Your task is to repeat the entries exactly from their first line through the line with "### Faults -/", and to stop there.

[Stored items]
*** Block opens ***

-- ==== Sys2Proof/Safety.lean ====
section
/-! DEFINITION. What the rules keep true of every state, and what a safe run is: the terms the statements use
(`spec/10_state.md` R32, R35, R37, R41, R43, R46 to R48, `spec/42_raster_sequencer.md` R184,
`spec/60_exceptions.md` R293, R295). -/

namespace Sys2Proof.Machine

/-! ### Faults -/

/-- No fault has been latched in either domain. -/
def State.unfaulted (s : State) : Bool := !s.video.fault.valid && !s.audio.fault.valid

/-- A model-level cause has been latched (R295): nothing may be concluded about the hardware. -/
def State.modelLevelFault (s : State) : Bool :=
  (s.video.fault.valid && s.video.fault.cause == Cause.ubRange.code) ||
    (s.audio.fault.valid && s.audio.fault.cause == Cause.uninit.code)

/-- A latch holds code 0 while clear, and one of the given causes' codes once set (R293). -/
def FaultLatch.within (l : FaultLatch) (causes : List Cause) : Bool :=
  if l.valid then (causes.map Cause.code).contains l.cause else l.cause == 0

/-- The causes VCMD packets raise (R293). -/
def videoCauses : List Cause := [.illegal, .access, .ownership, .badparam, .ubRange]

/-- The causes ACMD packets raise (R293). -/
def audioCauses : List Cause := [.illegal, .access, .ownership, .badparam, .uninit]

/-! ### Memories -/

/-- The canonical form, and no element beyond the memory's size. -/
def memOk {α : Type} [DecidableEq α] (z : α) (size : Nat) (m : List (Nat × α)) : Bool :=
  memWf z m && m.all fun c => c.1 < size

/-- The four video memories (R26, R28). -/
def VideoState.memoriesOk (c : Config) (v : VideoState) : Bool :=
  memOk 0 (c.w * c.h) v.fb0 && memOk 0 (c.w * c.h) v.fb1 &&
    memOk RGB.black 256 v.pal0 && memOk RGB.black 256 v.pal1

/-- The two sample arrays and the span, and the current request fits the span (R46, R47, R266); no audio memory
when `SR = 0` (R12). -/
def AudioState.memoriesOk (c : Config) (a : AudioState) : Bool :=
  if c.sr = 0 then a.abuf0.isEmpty && a.abuf1.isEmpty && a.span.isEmpty
  else
    memOk 0 c.abufSize a.abuf0 && memOk 0 c.abufSize a.abuf1 && a.span.length == c.abufSize &&
      decide (a.fillN.toNat ≤ c.abufSize)

/-- Every memory is in its canonical form and within its size. -/
def State.memoriesOk (s : State) : Bool := s.video.memoriesOk s.cfg && s.audio.memoriesOk s.cfg

/-! ### The sequencer (R32, R33, R37) -/

/-- `SEQ.LINE < H`, `SEQ.DEADLINE ≤ NOW`, `SEQ.TPF ≤ TICK_HZ`, and the latch's code is one of R293's. -/
def State.sequencerOk (s : State) : Bool :=
  decide (s.video.line.toNat < s.cfg.h) && decide (s.video.deadline.toNat ≤ s.video.now.toNat) &&
    decide (s.video.tpf.toNat ≤ s.cfg.tickHz) && s.video.fault.within videoCauses

/-! ### The adapter (R46 to R48, R270, R299) -/

/-- One voice record per voice; a fill window is open only in INLINE mode and in an unfaulted domain; the
latch's code is one of R293's. With `SR = 0` there is no audio state at all (R12). -/
def State.adapterOk (s : State) : Bool :=
  if s.cfg.sr = 0 then decide (s.audio = .absent 0 [])
  else
    s.audio.voices.length == s.cfg.nvoice &&
      (!s.audio.fillActive || (decide (s.cfg.audioMode = .inline) && !s.audio.fault.valid)) &&
      s.audio.fault.within audioCauses

/-! ### Voices (R40 to R44) -/

/-- A written parameter register has a property (R40: finite). -/
def Param.holds {α : Type} (p : Param α) (ok : α → Bool) : Bool := !p.written || ok p.value

/-- `0 ≤ PHASE < 1`, `NOISE` in [-1, 1], written parameters finite (R40, R41). -/
def Osc.ok (f : Fmt) (o : Osc) : Bool :=
  fle f fzero o.phase && flt f o.phase (fone f) && inUnit f o.noise &&
    o.freq.holds (isFinite f) && o.detune.holds (isFinite f)

/-- `0 ≤ VALUE ≤ 1`, `0 ≤ RELSTART ≤ 1`, a written sustain level in [0, 1], written times finite (R42,
R43). -/
def Env.ok (f : Fmt) (e : Env) : Bool :=
  inZeroOne f e.value && inZeroOne f e.relstart && e.sustain.holds (inZeroOne f) &&
    e.attack.holds (isFinite f) && e.decay.holds (isFinite f) && e.release.holds (isFinite f)

/-- Written filter parameters finite, the delay line finite (R44, R242). -/
def Filter.ok (f : Fmt) (fl : Filter) : Bool :=
  fl.cutoff.holds (isFinite f) && fl.res.holds (isFinite f) &&
    isFinite f fl.x1 && isFinite f fl.x2 && isFinite f fl.y1 && isFinite f fl.y2

/-- Every oscillator is as R41 says. -/
def State.oscillatorsOk (s : State) : Bool := s.audio.voices.all fun vc => vc.osc.ok s.cfg.fmt

/-- Every envelope is as R43 says. -/
def State.envelopesOk (s : State) : Bool := s.audio.voices.all fun vc => vc.env.ok s.cfg.fmt

/-- Every filter's registers are as R44 says. -/
def State.filtersOk (s : State) : Bool := s.audio.voices.all fun vc => vc.flt.ok s.cfg.fmt

/-- `GRAD_ROUND` as the function on rationals that R15 makes it. -/
def gradRoundAt (g : GradRound) (q : ℚ) : ℤ := gradRound g q.num q.den

/-- What R15 asks of a rounding: the identity on integers, nearer than 1, monotone. -/
structure IsGradRound (g : ℚ → ℤ) : Prop where
  onInt : ∀ n : ℤ, g n = n
  near : ∀ q, |(g q : ℚ) - q| < 1
  mono : Monotone g

/-- The signed multiple of `2^-scale` that a finite pattern is; 0 for the others. -/
def exactValue (f : Fmt) (r : FReal) : Int :=
  match unpack f r with
  | .fin a n => signed a n
  | _ => 0

/-- Twice the largest finite value of the format and half a unit in its last place: where rounding to nearest
overflows (R13, G2), as a multiple of `2^-scale`. -/
def twiceOverflow (f : Fmt) : Int := (2 ^ (prec f + 1) - 1) * 2 ^ (scale f + maxExp f + 1 - prec f)

/-- `r` is the exact quotient `p / d`, in multiples of `2^-scale`, rounded as R13 says: below the overflow bound a
finite value than which none is nearer, of two equally near the one with the even significand (the lowest bit of
a pattern is the lowest bit of its significand); from the bound on the infinity of the quotient's sign. -/
def IsRounded (f : Fmt) (p d : Int) (r : FReal) : Prop :=
  (2 * |p| < twiceOverflow f * |d| →
    isFinite f r = true ∧
    ∀ z : FReal, isFinite f z = true →
      |exactValue f r * d - p| ≤ |exactValue f z * d - p| ∧
      (|exactValue f r * d - p| = |exactValue f z * d - p| → exactValue f z ≠ exactValue f r →
        r.getLsbD 0 = false)) ∧
  (twiceOverflow f * |d| ≤ 2 * |p| → unpack f r = .inf (decide (p * d < 0)))

/-! ### The order of the video events (R184) -/

/-- Where a frame's events stand. -/
inductive TracePos where
  | outside
  | frame
  | line (k : Nat)
  deriving DecidableEq, Repr

/-- One more event: `HOOKREQ(FRAME)`, then lines 0 to H-1 in order, then `PRESENT`; responses anywhere. -/
def tracePosStep (h : Nat) (p : Option TracePos) (e : VEvent) : Option TracePos :=
  match p, e with
  | some p, .vrsp _ => some p
  | some .outside, .hookreqFrame => some .frame
  | some .frame, .hookreqScanline l => if l = 0 ∧ 0 < h then some (.line 0) else none
  | some (.line k), .hookreqScanline l => if l.toNat = k + 1 ∧ k + 1 < h then some (.line (k + 1)) else none
  | some (.line k), .present _ _ => if k + 1 = h then some .outside else none
  | _, _ => none

/-- Where a sequence of events stands; none once the order is broken. -/
def tracePos (h : Nat) (es : List VEvent) : Option TracePos := es.foldl (tracePosStep h) (some .outside)

/-- Where the events stand in each phase (R184). -/
def VideoState.expectedPos (h : Nat) (v : VideoState) : TracePos :=
  match v.phase with
  | .stopped | .pace => .outside
  | .framedraw => .frame
  | .scanline => .line v.line.toNat
  | .flip | .commit | .present => .line (h - 1)

/-- The events so far are in R184's order and stand where the sequencer stands; the line is one of the
frame's. -/
def State.traceOk (s : State) : Bool :=
  decide (tracePos s.cfg.h s.video.events = some (s.video.expectedPos s.cfg.h)) &&
    decide (s.video.line.toNat < s.cfg.h)

/-- The next step carries out a reset: the level of `reset` falls. -/
def State.releasesReset (s : State) : Bool := s.inReset && (s.nextMove.1 == .reset false)

/-! ### When a domain takes a command (R176, R200, R220, R240, R302) -/

/-- The video domain has not faulted and takes framebuffer commands (R176). -/
abbrev State.canDraw (s : State) : Prop :=
  s.video.fault.valid = false ∧ (s.video.phase = .stopped ∨ s.video.phase = .framedraw)

/-- The video domain has not faulted and takes palette commands (R176). -/
abbrev State.canPaint (s : State) : Prop :=
  s.video.fault.valid = false ∧
    (s.video.phase = .stopped ∨ s.video.phase = .framedraw ∨ s.video.phase = .scanline)

/-- The video domain has not faulted and its frame loop is not running (R30). -/
abbrev State.isStopped (s : State) : Prop := s.video.fault.valid = false ∧ s.video.phase = .stopped

/-- The video domain has not faulted and a video hook window is open (R297). -/
abbrev State.inVideoHook (s : State) : Prop :=
  s.video.fault.valid = false ∧ (s.video.phase = .framedraw ∨ s.video.phase = .scanline)

/-- The video domain has not faulted and the window of a scanline hook is open (R175). -/
abbrev State.inScanline (s : State) : Prop := s.video.fault.valid = false ∧ s.video.phase = .scanline

/-- There is an audio domain and it has not faulted (R12, R292). -/
abbrev State.audioRuns (s : State) : Prop := s.cfg.sr ≠ 0 ∧ s.audio.fault.valid = false

/-- A fill window is open in a running audio domain (R262, R263). -/
abbrev State.fillOpen (s : State) : Prop :=
  s.audioRuns ∧ s.cfg.audioMode = .inline ∧ s.audio.fillActive = true

/-- Voice `v` exists, is `vc`, and commands to it are taken (R108, R200). -/
abbrev State.hasVoice (s : State) (v : Byte) (vc : Voice) : Prop :=
  s.audioRuns ∧ s.audio.voices[v.toNat]? = some vc

/-- The column of R176 a VCMD packet stands in; none for what is no VCMD packet. -/
def vclassOf : Instr → Option VClass
  | .putpixel .. | .clear .. | .hline .. | .vline .. | .fillrect .. | .blit .. => some .framebuffer
  | .palwr .. | .palrd .. | .setgrad .. | .rotpal .. | .pullf2b => some .palette
  | .flip | .commit => some .exchange
  | .run .. => some .run
  | .hookret => some .hookret
  | _ => none

/-- The `UNIT` of an oscillator, envelope, filter or VOICE command (R108). -/
def unitOf : Instr → Option Byte
  | .oscnext v | .oscrst v | .oscnote v _ | .oscfreq v _ | .oscdet v _ | .oscwave v _ => some v
  | .envnext v | .envon v | .envoff v | .envrst v => some v
  | .envatk v _ | .envdec v _ | .envsus v _ | .envrel v _ => some v
  | .fltproc v _ | .fltrst v | .flttype v _ | .fltcut v _ | .fltres v _ => some v
  | .voice v => some v
  | _ => none

/-- The `REAL` operand of a command (R107). -/
def realOf : Instr → Option FReal
  | .oscfreq _ r | .oscdet _ r | .envatk _ r | .envdec _ r | .envsus _ r | .envrel _ r => some r
  | .fltproc _ r | .fltcut _ r | .fltres _ r => some r
  | _ => none

/-- The opcodes of VCMD (R111). -/
def videoOpcodes : List (BitVec 8) :=
  [0x01, 0x02, 0x03, 0x04, 0x05, 0x06, 0x07, 0x10, 0x11, 0x12, 0x13, 0x14, 0x15, 0x20, 0x21]

/-- The opcodes of ACMD (R111). -/
def audioOpcodes : List (BitVec 8) :=
  [0x40, 0x41, 0x42, 0x43, 0x44, 0x45, 0x50, 0x51, 0x52, 0x53, 0x54, 0x55, 0x56, 0x57, 0x60, 0x61, 0x62, 0x63,
    0x64, 0x68, 0x70, 0x71, 0x72, 0x73]

/-- A move of an agent of the video domain (R18). -/
def Move.ofVideo : Move → Bool
  | .video | .vcmd _ | .quitReq | .presentReady _ | .tick _ | .takeVrsp => true
  | .audio | .acmd _ | .pull _ | .takeArsp | .reset _ => false

/-- A move of an agent of the audio domain (R18). -/
def Move.ofAudio : Move → Bool
  | .audio | .acmd _ | .pull _ | .takeArsp => true
  | .video | .vcmd _ | .quitReq | .presentReady _ | .tick _ | .takeVrsp | .reset _ => false

/-! ### What a command may change: the frames of the statements -/

/-- Only the back framebuffer array differs: every other field is the same, and so is every pixel of the
front array. -/
abbrev State.onlyBackPixels (s t : State) : Prop :=
  t = { s with video := { s.video with fb0 := t.video.fb0, fb1 := t.video.fb1 } } ∧
    ∀ o, t.video.shownPixel o = s.video.shownPixel o

/-- Only the back palette table differs: every other field is the same, and so is every entry of the front
table. -/
abbrev State.onlyBackEntries (s t : State) : Prop :=
  t = { s with video := { s.video with pal0 := t.video.pal0, pal1 := t.video.pal1 } } ∧
    ∀ i, t.video.shownEntry i = s.video.shownEntry i

/-- Only the back sample array differs. -/
abbrev State.onlyBackSamples (s t : State) : Prop :=
  t = { s with audio := { s.audio with abuf0 := t.audio.abuf0, abuf1 := t.audio.abuf1 } } ∧
    ∀ i, t.audio.frontSample i = s.audio.frontSample i

/-- Only the latch differs: the video domain has faulted with a cause (R291). -/
def State.videoFault (s : State) (k : Cause) : State :=
  { s with video := { s.video with fault := ⟨true, k.code⟩ } }

/-- The audio domain has faulted with a cause: the latch is set and an open fill window is closed with
silence (R292, R270). -/
def State.audioFault (s : State) (k : Cause) : State :=
  if s.audio.fillActive then
    { s with
      audio :=
        { s.audio with
          fault := ⟨true, k.code⟩
          fillActive := false
          span := List.replicate s.audio.fillN.toNat 0 ++ s.audio.span.drop s.audio.fillN.toNat
          events := s.audio.events ++ [.deliver (List.replicate s.audio.fillN.toNat 0)] } }
  else { s with audio := { s.audio with fault := ⟨true, k.code⟩ } }

/-- Only voice `v` differs: it has become `vc`. -/
def State.withVoice (s : State) (v : Byte) (vc : Voice) : State :=
  { s with audio := { s.audio with voices := s.audio.voices.set v.toNat vc } }

/-- One real has been responded on ARSP (R112). -/
def State.withArsp (s : State) (r : FReal) : State :=
  { s with
    audio :=
      { s.audio with
        arsp := s.audio.arsp ++ realWords s.cfg.fmt r
        events := s.audio.events ++ [.arsp (realWords s.cfg.fmt r)] } }

/-! ### Reset (R62) -/

/-- The video domain at the values of R62, its ports empty (R331). -/
def VideoState.atReset (v : VideoState) : Prop :=
  (∀ o, memRead 0 v.fb0 o = 0 ∧ memRead 0 v.fb1 o = 0) ∧ v.fbsel = false ∧
    (∀ i, memRead RGB.black v.pal0 i = ⟨0, 0, 0⟩ ∧ memRead RGB.black v.pal1 i = ⟨0, 0, 0⟩) ∧
    v.palsel = false ∧ v.phase = .stopped ∧ v.line = 0 ∧ v.deadline = 0 ∧ v.tpf = 0 ∧ v.quit = false ∧
    v.fault = ⟨false, 0⟩ ∧ v.vcmd = [] ∧ v.vrsp = []

/-- A voice at the values of R62; `NOISE` is some value of [-1, 1]. -/
def Voice.atReset (f : Fmt) (vc : Voice) : Prop :=
  vc.osc.phase = 0 ∧ vc.osc.freq.written = false ∧ vc.osc.detune.written = false ∧
    vc.osc.wave.written = false ∧ inUnit f vc.osc.noise = true ∧
    vc.env.stage = .idle ∧ vc.env.value = 0 ∧ vc.env.relstart = 0 ∧ vc.env.attack.written = false ∧
    vc.env.decay.written = false ∧ vc.env.sustain.written = false ∧ vc.env.release.written = false ∧
    vc.flt.ftype.written = false ∧ vc.flt.cutoff.written = false ∧ vc.flt.res.written = false ∧
    vc.flt.dirty = true ∧ vc.flt.x1 = 0 ∧ vc.flt.x2 = 0 ∧ vc.flt.y1 = 0 ∧ vc.flt.y2 = 0

/-- The audio domain at the values of R62, its ports empty (R331); no voice, sample or slot when `SR = 0` (R12).
-/
def AudioState.atReset (c : Config) (a : AudioState) : Prop :=
  (if c.sr = 0 then a = .absent a.draws a.events
    else a.voices.length = c.nvoice ∧ a.span.length = c.abufSize) ∧
    (∀ vc ∈ a.voices, vc.atReset c.fmt) ∧
    (∀ i, memRead 0 a.abuf0 i = 0 ∧ memRead 0 a.abuf1 i = 0) ∧ a.asel = false ∧ a.aready = false ∧
    a.fillActive = false ∧ a.fillN = 0 ∧ a.fault = ⟨false, 0⟩ ∧ a.acmd = [] ∧ a.arsp = []

end Sys2Proof.Machine
end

*** Block closes ***

§ **Reply**
-- ==== Sys2Proof/Safety.lean ====
section
/-! DEFINITION. What the rules keep true of every state, and what a safe run is: the terms the statements use
(`spec/10_state.md` R32, R35, R37, R41, R43, R46 to R48, `spec/42_raster_sequencer.md` R184,
`spec/60_exceptions.md` R293, R295). -/

namespace Sys2Proof.Machine

/-! ### Faults -/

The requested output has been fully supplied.